De acordo com a literatura a forma como os atletas de elite caracterizam os seus melhores treinadores depende do tipo de modalidade, do género, e do

seu nível de rendimento (Gill, Williams, Dowd, Beaudoin, & Martin, 1996; Gomes & Cruz, 2010; Hanrahan & Cerin, 2009; Koh & Wang, 2015). Parece haver ainda muito poucos estudos a analisar a diferença nas características dos treinadores de excelência entre os desportos individuais e coletivos (Allen & Hodge, 2006; Gurland & Grolnick, 2005; Ullrich-French & Smith, 2006; Vazou et al., 2005). Parece pouco provável que as conclusões relativas à relação treinador-atleta nos desportos individuais possam ser transferíveis para os desportos coletivos (Alfermann, Lee, & Würth, 2005). O papel de um treinador nos desportos coletivos é efetivamente muito diferente comparativamente ao dos desportos individuais. Uma exceção é o estudo de Macnamara, Button, e Collins (2010), que entrevistaram 24 indivíduos de nível de elite em desportos coletivos, desportos individuais e na música, sobre a sua experiência no seu percurso para a excelência nas suas áreas. Os autores referiram por exemplo que um atleta de judo apoia-se na estrutura da modalidade para lhe permitir monitorizar o progresso e ser determinado à medida que avança pelas diferentes graduações de cintos. Esta experiência, reportam ainda os autores, foi contrastante com a sua outra modalidade na altura, o rugby, cujos resultados foram grandemente influenciados pela performance da equipa.
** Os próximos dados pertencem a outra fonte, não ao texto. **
theorem openAll_only {s : State} : Only 18513 s (openAll s) := by
  unfold openAll
  try dsimp only
  all_goals (repeat' (first
    | with_reducible apply Only.refl
    | with_reducible apply sessionOpen_keep rfl
    | with_reducible apply Only.foldl
    | with_reducible apply Only.foldl2
    | dsimp only
    | intro _))
theorem openAll_keep {s : State} (hs : sub 18513 n_ = true) (hk_ : Only n_ a_ s) : Only n_ a_ (openAll s) := openAll_only.step hs hk_

theorem formShare_only {s : State} : Only 1731673 s (formShare s) := by
  unfold formShare
  try dsimp only
  all_goals (repeat' (first
    | with_reducible apply Only.refl
    | with_reducible apply formEnd_keep rfl
    | with_reducible apply draw_keep rfl
    | with_reducible apply draw_keepE rfl (by assumption)
    | with_reducible apply seamSend_keep rfl
    | with_reducible apply openAll_keep rfl
    | with_reducible apply Only.foldl
    | with_reducible apply Only.foldl2
    | with_reducible apply Only.ite
    | with_reducible apply Only.ite2
    | fail_if_no_progress (with_reducible apply Only.upd rfl)
    | split
    | dsimp only
    | intro _))
theorem formShare_keep {s : State} (hs : sub 1731673 n_ = true) (hk_ : Only n_ a_ s) : Only n_ a_ (formShare s) := formShare_only.step hs hk_

theorem execSeamHelloReceived_only {link : Nat} {p : SeamPacket} {s : State} : OOnly 1731675 s (execSeamHelloReceived link p s) := by
  unfold execSeamHelloReceived
  try dsimp only
  all_goals (repeat' (first
    | with_reducible apply Only.refl
    | with_reducible apply seamLinkPut_keep rfl
    | with_reducible apply seamPeerPut_keep rfl
    | with_reducible apply helloOn_keep rfl
    | with_reducible apply formShare_keep rfl
    | with_reducible apply formStart_keep rfl
    | with_reducible apply sessionOpen_keep rfl
    | with_reducible apply Only.ite
    | with_reducible apply OOnly.ite
    | with_reducible apply OOnly.next
    | split
    | dsimp only
    | intro _))

theorem execSeamSessionRenew_only {link : Nat} {s : State} : OOnly 1067097 s (execSeamSessionRenew link s) := by
  unfold execSeamSessionRenew
  try dsimp only
  all_goals (repeat' (first
    | with_reducible apply Only.refl
    | with_reducible apply sessionOpen_keep rfl
    | with_reducible apply helloOn_keep rfl
    | with_reducible apply Only.ite
    | with_reducible apply OOnly.ite
    | with_reducible apply OOnly.next
    | split
    | dsimp only
    | intro _))

theorem execSeamFormReceived_only {link : Nat} {p : SeamPacket} {s : State} : OOnly 1731675 s (execSeamFormReceived link p s) := by
  unfold execSeamFormReceived
  try dsimp only
  all_goals (repeat' (first
    | with_reducible apply Only.refl
    | with_reducible apply formShare_keep rfl
    | with_reducible apply seamPeerPut_keep rfl
    | with_reducible apply formStart_keep rfl
    | with_reducible apply formEnd_keep rfl
    | with_reducible apply openAll_keep rfl
    | with_reducible apply Only.ite
    | with_reducible apply OOnly.ite
    | with_reducible apply OOnly.next
    | fail_if_no_progress (with_reducible apply Only.upd rfl)
    | split
    | dsimp only
    | intro _))

theorem groupRecord_only {s : State} : Only 8398930 s (groupRecord s).1 := by
  unfold groupRecord
  try dsimp only
  all_goals (repeat' (first
    | with_reducible apply Only.refl
    | with_reducible apply jrnTry_keep rfl
    | with_reducible apply jrnTry_keepE rfl (by assumption)
    | with_reducible apply jrnGroup_keep rfl (by assumption)
    | dsimp only
    | intro _))
theorem groupRecord_keep {s : State} (hs : sub 8398930 n_ = true) (hk_ : Only n_ a_ s) : Only n_ a_ (groupRecord s).1 := groupRecord_only.step hs hk_
theorem groupRecord_keepE {s : State} {y0_ : Bool} {t_ : State} (hs : sub 8398930 n_ = true) (he : groupRecord s = (t_, y0_)) (hk_ : Only n_ a_ s) : Only n_ a_ t_ := by
  have := groupRecord_keep hs hk_ (s := s)
  rw [he] at this; exact this

theorem groupStart_only {s0 : State} : Only 9071699 s0 (groupStart s0) := by
  unfold groupStart
  try dsimp only
  all_goals (repeat' (first
    | with_reducible apply Only.refl
    | with_reducible apply groupRecord_keep rfl
    | with_reducible apply formFail_keep rfl
    | with_reducible apply pendDomain_keep rfl
    | with_reducible apply seamEvent_keep rfl
    | with_reducible apply snapSend_keep rfl
    | with_reducible apply seamPeerPut_keep rfl
    | with_reducible apply endOk_keep rfl
    | with_reducible apply Only.foldl
    | with_reducible apply Only.foldl2
    | with_reducible apply Only.ite
    | fail_if_no_progress (with_reducible apply Only.upd rfl)
    | split
    | dsimp only
    | intro _))
theorem groupStart_keep {s0 : State} (hs : sub 9071699 n_ = true) (hk_ : Only n_ a_ s0) : Only n_ a_ (groupStart s0) := groupStart_only.step hs hk_

theorem checksTake_only {s : State} {m : Nat} {c : SeamChecks} : Only 9071699 s (checksTake s m c) := by
  unfold checksTake
  try dsimp only
  all_goals (repeat' (first
    | with_reducible apply Only.refl
    | with_reducible apply seamPeerPut_keep rfl
    | with_reducible apply seamTo_keep rfl
    | with_reducible apply snapSend_keep rfl
    | with_reducible apply formFail_keep rfl
    | with_reducible apply seamEvent_keep rfl
    | with_reducible apply formEnd_keep rfl
    | with_reducible apply groupStart_keep rfl
    | with_reducible apply Only.foldl
    | with_reducible apply Only.foldl2
    | with_reducible apply Only.ite
    | fail_if_no_progress (with_reducible apply Only.upd rfl)
    | split
    | dsimp only
    | intro _))
theorem checksTake_keep {s : State} {m : Nat} {c : SeamChecks} (hs : sub 9071699 n_ = true) (hk_ : Only n_ a_ s) : Only n_ a_ (checksTake s m c) := checksTake_only.step hs hk_

theorem snapTake_only {s : State} {m : Nat} {x : SeamSnap} : Only 12320343 s (snapTake s m x) := by
  unfold snapTake
  try dsimp only
  all_goals (repeat' (first
    | with_reducible apply Only.refl
    | with_reducible apply snapApply_keep rfl
    | with_reducible apply seamPeerPut_keep rfl
    | with_reducible apply cmdRelease_keep rfl
    | with_reducible apply formEnd_keep rfl
    | with_reducible apply epochLoad_keep rfl
    | with_reducible apply pendDomain_keep rfl
    | with_reducible apply seamInSync_keep rfl
    | with_reducible apply endOk_keep rfl
    | with_reducible apply seamEvent_keep rfl
    | with_reducible apply Only.foldl
    | with_reducible apply Only.foldl2
    | with_reducible apply Only.ite
    | fail_if_no_progress (with_reducible apply Only.upd rfl)
    | split
    | dsimp only
    | intro _))
theorem snapTake_keep {s : State} {m : Nat} {x : SeamSnap} (hs : sub 12320343 n_ = true) (hk_ : Only n_ a_ s) : Only n_ a_ (snapTake s m x) := snapTake_only.step hs hk_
Estas conclusões sugerem que nos desportos de equipa, os atletas adotam estratégias para obterem sucesso não só individualmente mas também em função dos colegas de equipa e em conjunto com estes. Nos desportos de equipa a performance final é muito mais do que simplesmente a soma dos esforços individuais (Hoigaard, Cyper, Fransen, Boen, & Peters, 2015). Para Bandura (1997) este conceito de eficácia coletiva, representa a crença de todo o grupo nas suas capacidades combinadas para executar de forma proficiente as tarefas necessárias à obtenção dos seu objetivos. A eficácia coletiva também pode ser associada com a coesão de grupo (Heuzé, Raimbault, & Fontayne, 2006; Kozub & McDonnell, 2000; Ramzaninezhad, Keshtan, Shahamat, & Kordshooli, 2009), a persistência na eminência do fracasso (Greenlees, Graydon, & Maynard, 2000; Hodges & Carron, 1992), a redução da pressão social (Lichacz & Partington, 1996), a diminuição da intensidade da ansiedade pré-competitiva e o aumento das emoções positivas durante a

competição (Greenlees, Nunn, Graydon, & Maynard, 1999). A coesão, o espírito de grupo, o princípio de que alcançar o objetivo comum é prioritário às metas individuais é altamente incutido nos jovens nas modalidades desportivas coletivas e pode influenciar também a forma como os outros fatores (e.g. motivação para o treino e para a competição, capacidade de sacrifício, definição de objetivos individuais) interagem nas diferentes fases da carreira desportiva destes atletas. Ou seja, a aprendizagem das habilidades no desporto é um processo multidimensional que é moldado em parte pelas oportunidades e limitações do contexto social e cultural no qual essa aprendizagem acontece (Christensen et al., 2011).